7 Replies Latest reply on Aug 17, 2017 6:50 PM by Isaac Briseno

    Duplicates caused by joins

    Isaac Briseno

      Hello,

       

      I have a spreadsheet that has 2 tabs at different levels of detail

      - Tab 1: Detailed transactions per day

      - Tab 2: Equity balance at the end of the day for each account

       

      I'm trying to make a simple line chart of the sum of the equities of all the accounts, but the join is causing that the days that have transactions duplicate the data (screenshot below)

       

      Is there any way to fix this? I'm new to Tableau so I'm not even sure in which direction to continue, maybe Blending? or using FIXED? or I got the joins wrong? or something else?

       

      Additionally I have another sheet in the attached .twbx, so every time I try to fix my chart then the other one gets the data wrong

       

      Thanks and Regards,

      Isaac

       

      duplicates.png

      summaryGetsAffected.png

        • 1. Re: Duplicates caused by joins
          Chris McClellan

          Do you really need to join the data ?

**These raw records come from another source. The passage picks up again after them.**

-- ==== Sys2Proof/Tests/Slice0.lean ====
section
/-! SUPPORT. This row's own tests: the ill-formed commands that WellFormed refuses, the spec's worked examples with the
values the spec prints, and for each statement with hypotheses a state and operands that meet them. -/

namespace Sys2Proof.Tests

set_option Elab.async false

open Sys2Proof Sys2Proof.Machine

/-! ## States to test on -/

/-- The state after a command. -/
def after (c : Instr) (s : State) : State :=
  match exec c s with
  | .next t => t
  | .fault _ => s
  | .refused _ => s

/-- A HUB after reset. -/
def hub : State := State.reset.withRole (some .hub)

/-- A TRAILER after reset. -/
def trailer : State := State.reset.withRole (some .trailer)

/-- The link in a state, with a number of good headers and lost frames counted. -/
def linked (l : LinkState) (good lost : Nat) (s : State) : State :=
  s.withLink { s.link with state := l, good := good, lost := lost }

/-- The outgoing line free. -/
def lineFree (s : State) : State := s.withPort { s.port with line := none }

/-- Local time standing on a frame boundary whose frame has not started. -/
def onBoundary (s : State) : State := s.withBase { s.timing.base with frameHere := true }

/-- Local time later by so many half nanoseconds, no event taken on the way. -/
def later (dt : Nat) (s : State) : State := s.withBase (s.timing.base.advanceBy dt)

/-- A RESET of an option answered OK, its reply begun. -/
def resetAnswered (o : ResetOption) (s : State) : State :=
  s.withPort { s.port with resetPending := some o, reply := none }

/-- A tenant in a state. -/
def tenantIn (x : Tenant) (st : TenantState) (s : State) : State := s.withTenant x { s.tenant x with state := st }

/-- An entry of `n` bytes. -/
def entryOf (n sent : Nat) (o : Origin) : Entry :=
  { seq := 0, length := n, total := blocksFor n, sent := sent, arrival := 0, origin := o, run := none, step := none,
    data := List.replicate n 7 }

/-- A run in progress whose only step is the one given, in a phase. -/
def runOf (b : StepBody) (phase : Phase) (report : Option Report) (s : State) : State :=
  let step : Sys2Proof.Step := { body := b, mandatory := true }
  s.withTest { s.test with
    runState := .running, runId := 1, count := 1, steps := s.test.steps.set 0 (some step),
    work := some { Working.fresh 0 step Config.clearedPattern with phase := phase, report := report } }

/-- A run whose current step has frame starts left. -/
def remaining (n : Nat) (s : State) : State :=
  s.withTest { s.test with work := s.test.work.map fun w => { w with remaining := n } }

/-- A WAIT step for the link. -/
def waitLink : StepBody := .wait .linkUp 1

/-- A LINK_PATTERN step at the lowest limits. -/
def pathStep : StepBody := .linkPattern (some 7) 0 8 .reserved 1 1 4 0 0

/-- A TENANT_PATH step of T0 at the lowest limits. -/
def tenantStep : StepBody := .tenantPath .t0 0 1 64 0 0

/-- A report that counts `n` blocks and packets without an error. -/
def cleanReport (n : Nat) : Report :=
  { run := 1, step := 0, blocks := n, erroredBlocks := 0, erroredBytes := 0, missing := 0, packets := n,
    erroredPackets := 0 }
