-- ==== Sys2Proof/Machine/Dispatch.lean ====
section
/-! DEFINITION. The dispatch: one arm per command of the opcode table, each one call of its meaning. -/

namespace Sys2Proof.Machine

def exec (i : Instr) (s : State) : Host.Outcome State Fault Refusal :=
  match i with
  -- GpioChip
  | .dirin pin => Sys2Proof.Machine.execDirin pin s
  | .dirout pin v => Sys2Proof.Machine.execDirout pin v s
  | .get pin => Sys2Proof.Machine.execGet pin s
  | .set pin v => Sys2Proof.Machine.execSet pin v s
  -- IrqController
  | .settype pin t => Sys2Proof.Machine.execSettype pin t s
  | .irqen pin => Sys2Proof.Machine.execIrqen pin s
  | .irqdis pin => Sys2Proof.Machine.execIrqdis pin s
  | .ack pin => Sys2Proof.Machine.execAck pin s
  | .setwake pin v => Sys2Proof.Machine.execSetwake pin v s
  | .disall => Sys2Proof.Machine.execDisall s
  | .dispatch => Sys2Proof.Machine.execDispatch s
  -- lifecycle
  | .attach => Sys2Proof.Machine.execAttach s
  | .detach => Sys2Proof.Machine.execDetach s
  -- PmContext
  | .pmsuspend => Sys2Proof.Machine.execPmsuspend s
  | .pmsuspendnoirq => Sys2Proof.Machine.execPmsuspendnoirq s
  | .pmresumenoirq => Sys2Proof.Machine.execPmresumenoirq s
  | .pmresume => Sys2Proof.Machine.execPmresume s

end Sys2Proof.Machine
end

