-- ==== Sys2Proof/Laws/Page.lean ====
section
/-! SUPPORT. The laws of the register page: what a store changes, the bits of the masks, reads and writes per
kind (20_memory.md R69, R70). -/

namespace Sys2Proof.Machine

/-! ## Bits -/

theorem oneHot_bit {j i : Nat} (hj : j < 8) : (oneHot j).getLsbD i = decide (i = j) := by
  simp only [oneHot, BitVec.getLsbD_shiftLeft, BitVec.getLsbD_one]
  by_cases h : i = j
  · subst h; simp [hj]
  · simp [h]; omega

/-- The bits of a byte with one bit replaced (R128). -/
theorem setBit_bit (b : Byte) {j : Nat} (i : Nat) (v : Bool) (hj : j < 8) :
    (setBit b j v).getLsbD i = if i = j then v else b.getLsbD i := by
  cases v <;> by_cases h : i = j
  · subst h; simp [setBit, oneHot_bit hj]
  · by_cases hi : i < 8
    · simp only [setBit, Bool.false_eq_true, if_false, BitVec.getLsbD_and, BitVec.getLsbD_not, oneHot_bit hj, h,
        hi, decide_true, decide_false, Bool.not_false, Bool.and_true]
    · simp [setBit, h, BitVec.getLsbD_of_ge _ _ (Nat.le_of_not_lt hi)]
  · subst h; simp [setBit, oneHot_bit hj]
  · simp [setBit, oneHot_bit hj, h]

/-- The pin bits of a byte (R23, R33). -/
theorem pinMask_bit (c : Config) (w : Well) (i j : Nat) (hj : j < 8) :
    (pinMask c w i).getLsbD j = decide (8 * i + j < pinsIn c w) := by
  simp only [pinMask, BitVec.getLsbD_ofNat, Nat.testBit_two_pow_sub_one, hj, decide_true, Bool.true_and]
  congr 1
  simp only [eq_iff_iff]
  omega

theorem padByte_bit (s : State) (w : Well) (i j : Nat) (hj : j < 8) :
    (padByte s w i).getLsbD j = s.padin.getLsbD (firstPin s.cfg w + 8 * i + j) := by
  simp [padByte, hj]

theorem inputMask_bit (s : State) (w : Well) (i j : Nat) (hj : j < 8) :
    (inputMask s w i).getLsbD j =
      ((stored s ⟨.dir, w, i⟩).getLsbD j && decide (8 * i + j < pinsIn s.cfg w)) := by
  simp [inputMask, pinMask_bit _ _ _ _ hj]

/-- The bits a read of `LVL` returns (R26, R69). -/
theorem readReg_lvl_bit (s : State) (w : Well) (i j : Nat) (hj : j < 8) :
    (readReg s ⟨.lvl, w, i⟩).getLsbD j =
      if (stored s ⟨.dir, w, i⟩).getLsbD j = true ∧ 8 * i + j < pinsIn s.cfg w
      then s.padin.getLsbD (firstPin s.cfg w + 8 * i + j) else (stored s ⟨.lvl, w, i⟩).getLsbD j := by
  simp only [readReg, BitVec.getLsbD_or, BitVec.getLsbD_and, BitVec.getLsbD_not, hj, decide_true,
    Bool.true_and, inputMask_bit _ _ _ _ hj, padByte_bit _ _ _ _ hj]
  by_cases h1 : (stored s ⟨.dir, w, i⟩).getLsbD j = true <;>
    by_cases h2 : 8 * i + j < pinsIn s.cfg w <;> simp [h1, h2]

/-! ## Stores -/

theorem stored_store_same {s : State} (h : MemWF s.mem) (r : Reg) (v : Byte) :
    stored (store s r v) r = v := readByte_writeByte_same h _ _

theorem stored_store_ne {s : State} (h : ConfigWF s.cfg) {r q : Reg} (hr : r ∈ regs s.cfg)
    (hq : q ∈ regs s.cfg) (v : Byte) (hne : q ≠ r) : stored (store s r v) q = stored s q :=
  readByte_writeByte_ne _ _ fun e => hne (regAddr_inj h hq hr e)

theorem store_keeps_wf {s : State} (h : MemWF s.mem) (r : Reg) (v : Byte) : MemWF (store s r v).mem :=
  h.writeByte _ _

theorem store_keepsOtherBytes (s : State) (r : Reg) (v : Byte) : KeepsOtherBytes s (store s r v) r :=
  fun _ ha => readByte_writeByte_ne _ _ ha

/-- The byte a write of `v` leaves in a register (R70). -/
def writtenByte (s : State) (r : Reg) (v : Byte) : Byte :=
  match r.kind with
  | .sts => stored s r &&& ~~~v
  | .lvl => (stored s r &&& inputMask s r.well r.idx) ||| (v &&& ~~~(inputMask s r.well r.idx))
  | .en | .dir | .rte | .fte | .gpe | .smi | .nmi => v

/-- A register write is one store: everything it can do. -/
theorem writeReg_eq_store (s : State) (r : Reg) (v : Byte) :
    writeReg s r v = store s r (writtenByte s r v) := by
  obtain ⟨k, w, i⟩ := r
  cases k <;> rfl

theorem writtenByte_of_plain {s : State} {r : Reg} {v : Byte} (h1 : r.kind ≠ .sts) (h2 : r.kind ≠ .lvl) :
    writtenByte s r v = v := by
  obtain ⟨k, w, i⟩ := r
  cases k <;> simp_all [writtenByte]

theorem readReg_of_not_lvl {s : State} {r : Reg} (h : r.kind ≠ .lvl) : readReg s r = stored s r := by
  obtain ⟨k, w, i⟩ := r
  cases k <;> simp_all [readReg]

/-- The bits a write of `LVL` leaves (R26, R70). -/
theorem writtenByte_lvl_bit (s : State) (w : Well) (i j : Nat) (v : Byte) (hj : j < 8) :
    (writtenByte s ⟨.lvl, w, i⟩ v).getLsbD j =
      if (stored s ⟨.dir, w, i⟩).getLsbD j = true ∧ 8 * i + j < pinsIn s.cfg w
      then (stored s ⟨.lvl, w, i⟩).getLsbD j else v.getLsbD j := by
  simp only [writtenByte, BitVec.getLsbD_or, BitVec.getLsbD_and, BitVec.getLsbD_not, hj, decide_true,
    Bool.true_and, inputMask_bit _ _ _ _ hj]
  by_cases h1 : (stored s ⟨.dir, w, i⟩).getLsbD j = true <;>
    by_cases h2 : 8 * i + j < pinsIn s.cfg w <;> simp [h1, h2]

/-- The level of a pin is its bit of a read of `LVL` (R26). -/
theorem level_eq_read_bit (s : State) {p : Nat} (hp : p < s.cfg.pinCount) :
    (readReg s (regOf s.cfg .lvl p)).getLsbD (bitOf s.cfg p) = level s p := by
  have hin : 8 * (pinInWell s.cfg p / 8) + bitOf s.cfg p < pinsIn s.cfg (wellOf s.cfg p) := by
    simp only [bitOf, wellOf, pinInWell]
    split <;> simp only [pinsIn] <;> omega
  rw [show regOf s.cfg .lvl p = ⟨.lvl, wellOf s.cfg p, pinInWell s.cfg p / 8⟩ from rfl,
    readReg_lvl_bit _ _ _ _ (bitOf_lt _ _), pin_eq]
  simp only [level, latch, pinBit, regOf, hin, and_true]
  split <;> simp_all

/-- Two states that agree on the page, the pads and the configuration read alike. -/
theorem stored_congr {s t : State} (hm : t.mem = s.mem) (hc : t.cfg = s.cfg) (r : Reg) :
    stored t r = stored s r := by simp [stored, hm, hc]

theorem readReg_congr {s t : State} (hm : t.mem = s.mem) (hp : t.padin = s.padin) (hc : t.cfg = s.cfg)
    (r : Reg) : readReg t r = readReg s r := by
  obtain ⟨k, w, i⟩ := r
  cases k <;> simp [readReg, inputMask, padByte, stored_congr hm hc, hp, hc]

theorem writtenByte_congr {s t : State} (hm : t.mem = s.mem) (hc : t.cfg = s.cfg) (r : Reg) (v : Byte) :
    writtenByte t r v = writtenByte s r v := by
  obtain ⟨k, w, i⟩ := r
  cases k <;> simp [writtenByte, inputMask, stored_congr hm hc, hc]

end Sys2Proof.Machine
end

          And if you do, then SUM() will possibly give the wrong answer (especially in this case where you're joining a detailed dataset to a summarised dataset.

           

          Check your join condition as well, with a full outer you're getting 50 records but with an inner you're getting 20 records.

           

          If you really need to join (I"m not convinced yet ) and you need the data to be right, then usually a LOD calculated field will fix the problem.

          • 2. Re: Duplicates caused by joins
            Isaac Briseno

            Hi Chris,

             

            I tried the inner join and as you mention the count goes from 50 to 20 records

             

            But when using the inner join the chart only shows data for the days that have transactions instead the closing equity balance of each day of April

             

            What is the alternative to the join? is it blending? or Tableau has something else?

             

            Regards,

            Isaac

             

             

            aprilDays.png

            • 3. Re: Duplicates caused by joins
              Chris McClellan

              Isaac Briseno wrote:

               

              But when using the inner join the chart only shows data for the days that have transactions instead the closing equity balance of each day of April

               

              Ah OK, I'm looking at the data a bit more now.  You might want to read this Join Your Data

               

              But your Equity datasource has a record for every day, but the Trade datasource has a record only when there was a trade (obviously).

               

              I'm still guessing a lot about what you want to do with all the data, but you could get closer to what you're after by doing a left join.  That way you get all the equity dates, but still get the trades on the days when they are available.

               

              I'd also suggest trying to do this without joining - that way your equity (basically an "end of day balance"  datasource) is one datasource, and your trade (when a trade is placed and the results of that trade) data is a different datasource.  So no joining, no blending, just 2 completely independent datasources.

               

              BUT, I'm making a lot of assumptions about what you're trying to get done as an end result, so I'd suggest playing with this but it might not do exactly what you want.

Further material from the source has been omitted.